To the inexperienced eye, autumn arrives overnight; however, those that look for signs of the changing season will watch as autumn creeps into our lives, almost a day at a time.

Autumn comes in with the misty dawn mornings when a blanket of fog covers the ground.

The fog persists against the weakening sun until late mornings; however, the sun will still be strong enough to produce some hot afternoons.

Our word autumn comes from the Latin word autumnus, of which the origin is a mystery.

The word could have been borrowed from Etruscan, a long-extinct pre-Roman language on the Italian peninsula.

In Old English, the term for autumn was harvest, which remained in common use throughout the Middle Ages. During the 16th century, autumn began to replace the word harvest.

At this time, harvest began to be applied more commonly to the gathering of crops.

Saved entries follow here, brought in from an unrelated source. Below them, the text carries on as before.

-- ==== Sys2Proof/Machine/Modulator.lean ====
section
/-! DEFINITION. The meanings of STEP (41_renderer.md R83) and RESET (70_reset_and_hazards.md R120). No flags, no
exceptions. -/

namespace Sys2Proof.Machine

/-- STEP: one render step (41_renderer.md R83). -/
def execStep (s : State) : Host.Outcome State Fault Refusal :=
  .next (renderStep s)

/-- RESET (70_reset_and_hazards.md R120). How far the last STEP's firing sequence had come is a free value (R126,
log entry 4). -/
def execReset (s : State) : Host.Outcome State Fault Refusal :=
  .next (s.resetAfter (Config.resetCut s.cuts))

end Sys2Proof.Machine
end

Autumn is often incorrectly referred to as fall; however, autumn is the astronomical word meaning the period of time between the autumn equinox (when the sun crosses the equator) and the winter solstice (when the sun touches the Tropic of Capricorn). Fall is not a season. According to Howard Smith’s book, “A Naturalist’s Guide to the Year”, fall refers only to the time when leaves fall off the trees. The word “fall” refers to the tangible world around us; while the word autumn is used to explain an astronomical event.

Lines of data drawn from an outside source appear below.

/-- A state with the given register file, cursor and phase, and the reference table. -/
def st (noz : Vector Level 12) (cursor : BitVec 3) (phase : Phase) : State :=
  { State.reset with noz := noz, cursor := cursor, stepLow := phase, lut := refTable }

/-- All twelve entries at one level. -/
def allAt (l : Level) : Vector Level 12 := Vector.replicate 12 l

/-- The next state, where there is one. -/
def nextOf (o : Host.Outcome State Fault Refusal) (s : State) : State :=
  match o with
  | .next t => t
  | _ => s

/-- The state after one operation. -/
def after (i : Instr) (s : State) : State := nextOf (exec i s) s

/-- Whether a step is refused for this reason. -/
def refusedFor (o : Host.Outcome State Fault Refusal) (r : Refusal) : Bool :=
  match o with
  | .refused q => decide (q = r)
  | _ => false

/-! ## Well-formedness: each check refuses an ill-formed line (30_encoding.md R59) -/

theorem test_byte_out_of_range : (AsmLine.byte 256).wellFormed = false := by decide
theorem test_mark_high_out_of_range : (AsmLine.mark 8 0).wellFormed = false := by decide
theorem test_mark_low_out_of_range : (AsmLine.mark 0 8).wellFormed = false := by decide
theorem test_data_high_out_of_range : (AsmLine.data 8 0).wellFormed = false := by decide
theorem test_data_low_out_of_range : (AsmLine.data 0 8).wellFormed = false := by decide
theorem test_frame_out_of_range : (AsmLine.frame #v[0, 0, 0, 0, 0, 0, 0, 0, 0, 0, 0, 8]).wellFormed = false := by
  decide
theorem test_well_formed_lines :
    (AsmLine.byte 255).wellFormed = true ∧ (AsmLine.mark 7 7).wellFormed = true ∧
      (AsmLine.data 7 7).wellFormed = true ∧
      (AsmLine.frame #v[7, 7, 7, 7, 7, 7, 7, 7, 7, 7, 7, 7]).wellFormed = true := by decide
theorem test_instr_well_formed : (Instr.byteMark 7 7).wellFormed = true := by decide

/-! ## Decoding: words written out from the bit patterns of 30_encoding.md R54 -/

theorem test_decode_s00 : decode 0b0000101011#10 = .ok (.bytePayloadS00 0b101 0b011) := by decide
theorem test_decode_s01 : decode 0b0001110001#10 = .ok (.bytePayloadS01 0b110 0b001) := by decide
theorem test_decode_s10 : decode 0b0010001100#10 = .ok (.bytePayloadS10 0b001 0b100) := by decide
theorem test_decode_mark : decode 0b0011100101#10 = .ok (.byteMark 0b100 0b101) := by decide
theorem test_decode_step : decode 0b0100000000#10 = .ok .step := by decide
theorem test_decode_reset : decode 0b1000000000#10 = .ok .reset := by decide
theorem test_decode_reserved :
    decode 0b0100000001#10 = .error .stepData ∧ decode 0b1010000000#10 = .error .resetData ∧
      decode 0b1100000000#10 = .error .op11 := by decide
theorem test_table_word : decodeTableWord 16 0x0C0 = some (.byteMark 0 0) ∧ decodeTableWord 10 0x100 = some .step ∧
    decodeTableWord 16 0x400 = none := by decide

/-! ## One step of each operation -/

/-- 95_test_vectors.md M2: CURSOR = 3, b = 0xE5. -/
theorem test_mark_m2 :
    (after (.byteMark 4 5) (st (allAt 2) 3 0)).noz = #v[4, 4, 2, 2, 2, 2, 2, 2, 2, 2, 2, 2] ∧
      (after (.byteMark 4 5) (st (allAt 2) 3 0)).cursor = 1 := by decide

/-- M3: CURSOR = 5, b = 0xFF leaves the cursor at 1, not 0. -/
theorem test_mark_m3 : (after (.byteMark 7 7) (st (allAt 0) 5 0)).cursor = 1 := by decide

/-- P2: CURSOR = 5, b = 0x1A. -/
theorem test_s00_p2 :
    (after (.bytePayloadS00 3 2) (st (allAt 1) 5 0)).noz = #v[1, 1, 1, 1, 1, 1, 1, 1, 1, 1, 3, 2] ∧
      (after (.bytePayloadS00 3 2) (st (allAt 1) 5 0)).cursor = 0 := by decide

/-- P7: CURSOR = 3, b = 0x33. -/
theorem test_s00_p7 :
    (after (.bytePayloadS00 6 3) (st (allAt 1) 3 0)).noz = #v[1, 1, 1, 1, 1, 1, 4, 3, 1, 1, 1, 1] ∧
      (after (.bytePayloadS00 6 3) (st (allAt 1) 3 0)).cursor = 4 := by decide

/-- P8: CURSOR = 1, b = 0x48. -/
theorem test_s01_p8 :
    (after (.bytePayloadS01 1 0) (st (allAt 2) 1 0)).noz = #v[2, 2, 1, 0, 2, 2, 2, 2, 2, 2, 2, 2] ∧
      (after (.bytePayloadS01 1 0) (st (allAt 2) 1 0)).cursor = 2 := by decide

/-- P5: CURSOR = 2, b = 0xBF. -/
theorem test_s10_p5 :
    (after (.bytePayloadS10 7 7) (st (allAt 0) 2 0)).noz = #v[0, 0, 0, 0, 4, 4, 0, 0, 0, 0, 0, 0] ∧
      (after (.bytePayloadS10 7 7) (st (allAt 0) 2 0)).cursor = 3 := by decide

/-- S3: alternating levels 4 and 0 at phase 31: mask 0x555, the phase wraps, the last fired address stays. -/
theorem test_step_s3 :
    (after .step (st #v[4, 0, 4, 0, 4, 0, 4, 0, 4, 0, 4, 0] 0 31)).fireMask = 0x555#12 ∧
      (after .step (st #v[4, 0, 4, 0, 4, 0, 4, 0, 4, 0, 4, 0] 0 31)).stepLow = 0 ∧
      (after .step (st #v[4, 0, 4, 0, 4, 0, 4, 0, 4, 0, 4, 0] 0 31)).sink =
        { addrEn := false, nozAddr := 10, pulse := false } := by decide

/-- S7 [ref-LUT], its third STEP (phase 2). -/
theorem test_step_s7 : (after .step (st #v[1, 2, 3, 1, 2, 3, 1, 2, 3, 1, 2, 3] 0 2)).fireMask = 0xDB6#12 := by
  decide

/-- V-SRC-6 item 4 [ref-LUT]: the first three masks, from the mask function. -/
theorem test_mask_src6 :
    maskOf refTable #v[1, 4, 0, 2, 0, 3, 3, 3, 3, 1, 0, 3] 0 = 0xBEB#12 ∧
      maskOf refTable #v[1, 4, 0, 2, 0, 3, 3, 3, 3, 1, 0, 3] 1 = 0x9E2#12 ∧
      maskOf refTable #v[1, 4, 0, 2, 0, 3, 3, 3, 3, 1, 0, 3] 2 = 0x9EA#12 ∧
      maskOf refTable #v[1, 4, 0, 2, 0, 3, 3, 3, 3, 1, 0, 3] 3 = 0x002#12 := by decide

/-- Program 3 [ref-LUT]: the masks at phases 0 to 3. -/
theorem test_mask_program3 :
    maskOf refTable #v[0, 1, 2, 3, 4, 4, 4, 4, 0, 1, 2, 3] 0 = 0xEFE#12 ∧
      maskOf refTable #v[0, 1, 2, 3, 4, 4, 4, 4, 0, 1, 2, 3] 1 = 0x8F8#12 ∧
      maskOf refTable #v[0, 1, 2, 3, 4, 4, 4, 4, 0, 1, 2, 3] 2 = 0xCFC#12 ∧
      maskOf refTable #v[0, 1, 2, 3, 4, 4, 4, 4, 0, 1, 2, 3] 3 = 0x0F0#12 := by decide

/-- T3: one Fire(5) is four events, with the address 0b0101 while it is asserted. -/
theorem test_fire_t3 :
    eventsOf (fireActions 5) = [.addrAssert 5, .pulseHigh, .pulseLow, .addrDeassert] ∧
      (SinkLines.atReset.run [.addrAssert 5, .pulseHigh]) =
        { addrEn := true, nozAddr := 0b0101, pulse := true } := by decide

/-- A state with registers of R1 in 95_test_vectors.md 2.6, as 70_reset_and_hazards.md R120's example has them. -/
def beforeReset : State := { st (allAt 3) 4 13 with fireMask := 0xABC#12 }

/-- R1: RESET. -/
theorem test_reset_r1 :
    (after .reset beforeReset).noz = allAt 0 ∧ (after .reset beforeReset).cursor = 0 ∧
      (after .reset beforeReset).stepLow = 0 ∧ (after .reset beforeReset).fireMask = 0 ∧
      (after .reset beforeReset).sink = SinkLines.atReset := by decide

/-- T2: a RESET after two events of a STEP (the pulse is high) leaves those two and drives both lines low; after
all four events of a fire it adds nothing. -/
theorem test_reset_cut_t2 :
    cutEvents 2 (eventsOf (fireActions 0)) =
        [.addrAssert 0, .pulseHigh, .pulseLow, .addrDeassert] ∧
      cutEvents 1 (eventsOf (fireActions 0)) = [.addrAssert 0, .addrDeassert] ∧
      cutEvents 0 (eventsOf (fireActions 0)) = [] ∧
      cutEvents 4 (eventsOf (fireActions 0)) = eventsOf (fireActions 0) := by decide

/-- T1: the word 0x300 has no step. -/
theorem test_reserved_t1 : refusedFor (step (State.reset.withFetchWord 16 0x300)) (.reservedWord .op11) = true := by
  decide

/-- R2 of 2.6, its second operation: BYTE 0x12 right after reset, presented as a word. -/
theorem test_fetch_word :
    (nextOf (step (State.reset.withFetchWord 16 0x012)) State.reset).noz =
      #v[2, 2, 0, 0, 0, 0, 0, 0, 0, 0, 0, 0] := by decide

/-! ## The assembler notation -/

/-- 30_encoding.md R59: a commented line of text, and the line of Program 1. -/
theorem test_assemble_text :
    assembleText ['M', 'A', 'R', 'K', ' ', '1', ',', ' ', '1', ' ', ';', 'x', '\n', 'B', 'Y', 'T', 'E', ' ', '0', 'x',
      '2', 'A', '\n', '\n', 'S', 'T', 'E', 'P', 'S', ' ', '2', '\n', 'R', 'E', 'S', 'E', 'T'] =
      some [0x0C9#10, 0x02A#10, 0x100#10, 0x100#10, 0x200#10] := by decide

/-- Program 3 of 95_test_vectors.md: the words of its FRAME. -/
theorem test_assemble_frame : assemble (.frame #v[0, 1, 2, 3, 4, 5, 6, 7, 0, 1, 2, 3]) =
    some [0x0C1#10, 0x013#10, 0x025#10, 0x037#10, 0x001#10, 0x013#10] := by decide

/-- 30_encoding.md R59, R60: a FRAME with one operand of 8 has no encoding. -/
theorem test_assemble_frame_error : assemble (.frame #v[0, 0, 0, 0, 0, 0, 0, 0, 0, 0, 0, 8]) = none := by decide

theorem test_assemble_error : assembleText ['D', 'A', 'T', 'A', ' ', '8', ',', '0'] = none := by decide

/-- 95_test_vectors.md 2.1: what the disassembler prints for 0x07F, 0x0C0 and 0x03F. -/
theorem test_print :
    (disassemble 0x07F#10).map printLine = some ['B', 'Y', 'T', 'E', ' ', '0', 'x', '7', 'F'] ∧
      (disassemble 0x0C0#10).map printLine = some ['M', 'A', 'R', 'K', ' ', '0', ',', ' ', '0'] ∧
      (disassemble 0x03F#10).map printLine = some ['D', 'A', 'T', 'A', ' ', '7', ',', ' ', '7'] := by decide

/-! ## Witnesses: states and operands that meet the statements' hypotheses -/

/-- A state after a STEP that fired every nozzle, with a mixed file and bytes and a RESET still to come. -/
def midRun : State :=
  { st #v[0, 1, 2, 3, 4, 4, 0, 1, 2, 3, 4, 4] 5 8 with
    fireMask := 0xFFF#12
    sink := { addrEn := false, nozAddr := 11, pulse := false }
    sinkLast := eventsOf (stepActions 0xFFF#12)
    input := [0x01A#10, 0x0C9#10, 0x100#10, 0x200#10] }

theorem witness_inv : midRun.Inv :=
  ⟨by decide, by decide, by decide, by decide, by decide, by decide, by decide, by decide⟩

theorem witness_DecodeOfEncode : (Instr.bytePayloadS10 7 0).wellFormed = true := by decide

theorem witness_EncodeOfDecode : decode 0x0FF#10 = .ok (.byteMark 7 7) := by decide

theorem witness_OpcodeMapIsCompleteAndDisjoint :
    decode 0x03F#10 = .ok (.bytePayloadS00 7 7) ∧
      ∃ r ∈ opcodeRows, r.selects 0x03F#10 = true ∧ r = (Instr.bytePayloadS00 7 7).row := by decide

theorem witness_MarkerClassification :
    decodeByteOp 0xC0#8 = .byteMark 0 0 ∧ (0xBF#8).toNat ≤ 0xBF ∧ (0x00#8).toNat ≤ 0xBF := by decide

/-- A payload byte with fields 5 and 7 at slot 5, and a marker byte with the same fields, which lands in slot 0. -/
theorem witness_NoWireByteIsIllegal :
    midRun.cursor.toNat ≤ 5 ∧
      ((10 : Nozzle).val = 2 * (if 0xC0 ≤ (0x2F#8).toNat then 0 else midRun.cursor.toNat) ∧
        5 ≤ (0x2F#8).toNat / 8 % 8) ∧
      ((11 : Nozzle).val = 2 * (if 0xC0 ≤ (0x2F#8).toNat then 0 else midRun.cursor.toNat) + 1 ∧
        5 ≤ (0x2F#8).toNat % 8) ∧
      ((0 : Nozzle).val = 2 * (if 0xC0 ≤ (0xEF#8).toNat then 0 else midRun.cursor.toNat) ∧
        5 ≤ (0xEF#8).toNat / 8 % 8) ∧
      ((1 : Nozzle).val = 2 * (if 0xC0 ≤ (0xEF#8).toNat then 0 else midRun.cursor.toNat) + 1 ∧
        5 ≤ (0xEF#8).toNat % 8) := by decide

/-- Each clause of the reserved words at both ends of its range. -/
theorem witness_ReservedWordsAreRefused :
    ({ midRun with input := [0x300#10] } : State).input = 0x300#10 :: [] ∧
      (0x300 ≤ (0x300#10).toNat ∧ 0x300 ≤ (0x3FF#10).toNat) ∧
      (0x101 ≤ (0x101#10).toNat ∧ (0x101#10).toNat ≤ 0x1FF ∧ 0x101 ≤ (0x1FF#10).toNat ∧ (0x1FF#10).toNat ≤ 0x1FF) ∧
      (0x201 ≤ (0x201#10).toNat ∧ (0x201#10).toNat ≤ 0x2FF ∧ 0x201 ≤ (0x2FF#10).toNat ∧ (0x2FF#10).toNat ≤ 0x2FF) ∧
      ((0x000#10).toNat ≤ 0x100 ∧ (0x100#10).toNat ≤ 0x100 ∧ (0x200#10).toNat = 0x200) := by decide

theorem witness_StepRunsTheDecodedOperation :
    midRun.input = 0x01A#10 :: [0x0C9#10, 0x100#10, 0x200#10] ∧ decode 0x01A#10 = .ok (.bytePayloadS00 3 2) ∧
      10 ≤ 10 := by decide

theorem witness_StepTimerStepsWhenNothingIsQueued : (st (allAt 4) 2 7).input = [] := by decide

theorem witness_RunOfAQueueIsItsSequence : (st (allAt 4) 2 7).input = [] := by decide

theorem witness_EveryStepAfterTheQueueIsASTEP :
    (∀ w ∈ midRun.input, ∃ i, decode w = .ok i) ∧ midRun.input.length ≤ 4 := by
  refine ⟨?_, by decide⟩
  intro w hw
  have h : w ∈ [0x01A#10, 0x0C9#10, 0x100#10, 0x200#10] := hw
  simp only [List.mem_cons, List.not_mem_nil, or_false] at h
  obtain rfl | rfl | rfl | rfl := h
  · exact ⟨.bytePayloadS00 3 2, by decide⟩
  · exact ⟨.byteMark 1 1, by decide⟩
  · exact ⟨.step, by decide⟩
  · exact ⟨.reset, by decide⟩

theorem witness_FieldsAreStoredClamped :
    (st (allAt 1) 5 0).cursor.toNat ≤ 5 ∧ (11 : Nozzle).val / 2 = (st (allAt 1) 5 0).cursor.toNat ∧
      (4#3 : Field).toNat ≤ 4 ∧ 4 ≤ (4#3 : Field).toNat := by decide

theorem witness_DecodeByteResult :
    midRun.cursor.toNat ≤ 5 ∧ 0 = (if 0xC0 ≤ (0xC0#8).toNat then 0 else midRun.cursor.toNat) ∧
      5 = (if 0xC0 ≤ (0xBF#8).toNat then 0 else midRun.cursor.toNat) := by decide

theorem witness_BytePayloadResult : (st (allAt 1) 0 0).cursor.toNat ≤ 5 ∧ midRun.cursor.toNat ≤ 5 ∧
    Instr.bytePayloadS10 1 2 ∈ [Instr.bytePayloadS00 1 2, Instr.bytePayloadS01 1 2, Instr.bytePayloadS10 1 2] := by
  decide

theorem witness_PayloadAtAnIllegalCursorWritesNothing :
    6 ≤ (st (allAt 1) 6 0).cursor.toNat ∧ 6 ≤ (st (allAt 1) 7 0).cursor.toNat := by decide

theorem witness_CursorLaw : 0xC0 ≤ (0xC0#8).toNat ∧ (0xBF#8).toNat ≤ 0xBF ∧ midRun.cursor.toNat ≤ 5 := by decide

/-- V-SRC-3's frame, with a STEP between its second and third byte and one at the end. -/
theorem witness_AnIntactFrameHealsEveryHistory :
    intactFrame 0xFF#8 0x3F#8 0x3F#8 0x3F#8 0x3F#8 0x3F#8 ∧
      interleaves [0xFF#8, 0x3F#8, 0x3F#8, 0x3F#8, 0x3F#8, 0x3F#8]
        [.byteMark 7 7, .bytePayloadS00 7 7, .step, .bytePayloadS00 7 7, .bytePayloadS00 7 7, .bytePayloadS00 7 7,
          .bytePayloadS00 7 7, .step] := by
  unfold intactFrame interleaves; decide

theorem witness_AStepSeesAPartialFrame :
    intactFrame 0xC0#8 0x00#8 0x40#8 0x80#8 0xBF#8 0x3F#8 ∧ 0 ≤ 5 ∧ 5 ≤ 5 := by
  unfold intactFrame; decide

/-- V-SRC-5's seven payload bytes. -/
theorem witness_PayloadBytesWrapAroundTheFile :
    (st (allAt 0) 0 0).cursor.toNat ≤ 5 ∧
      ∀ x ∈ [0x09#8, 0x09#8, 0x09#8, 0x09#8, 0x09#8, 0x09#8] ++ [0x1B#8], isMarker x = false := by decide

theorem witness_MarkersInARowWriteOnlyTwoNozzles :
    (∀ x ∈ [0xFF#8, 0xFF#8, 0xFF#8, 0xFF#8, 0xFF#8] ++ [0xFF#8], isMarker x = true) ∧ 2 ≤ (2 : Nozzle).val := by decide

On the 14th of September we experienced a full moon that is known as the harvest moon. This moon was 252,430 miles away from the earth, while the full moon that occurred on February 19, 2019, was our closest full moon to the earth. The difference between these two full moons was 30, 698 miles. The harvest moon is the first full moon that occurs within two weeks of the autumn equinox.

The term of harvest moon goes back almost 300 years. The term was first recorded in writing in 1706 by Isaac Watts when he wrote, “Seventy harvest-moons fill’d his wide gran’ries with autumnal joy.”If you watched the rising of the moon each evening until the full harvest moon appeared you would have noticed that it rose at almost the same time, within approximately 15 minutes, each night. The harvest moon rises at a very low angle, approximately 27 degrees in relationship to the horizon, appearing to move sideways to the horizon and can be compared to trees, hills, buildings and other objects on the ground. All of this gives the harvest moon the illusion of being enormous.

Although the leaves are beginning to show a change in color, it is the late blooming wildflowers that are currently showing a splash of color. The brilliant jewel tones of the purple asters and the goldenrod provide a critical nectar source for pollinators, such as bees and butterflies.

I wrote in my diary that I saw my first aster flowers this year on September 13th. Asters belong to the sunflower family, with 180 different species of asters recognized today. Seventy-five of these species occur in the United States. The name aster originated from the Greek word for star, referring to the star-shaped flower heads. The asters were cultivated as ornamentals. It was believed that if the plant was burned its smoke would ward off evil-spirits. Because of this belief, the revolutionists, during the Hungarian Revolt, placed asters in their hats. The revolt became known as the Aster Revolution. In England, asters are known as Christmas daisies because the plants bloom late in the year; in France, the asters are known as the eye of Christ and in Germany, the asters are called starworts.

The most plentiful flower in the fall is the goldenrod.Here, in the United States, we have 125 species of goldenrod, and, in Pennsylvania, there are thirty-two native species, of which seven are on the endangered list.

Be sure to go outside and enjoy this season of spectacular colors!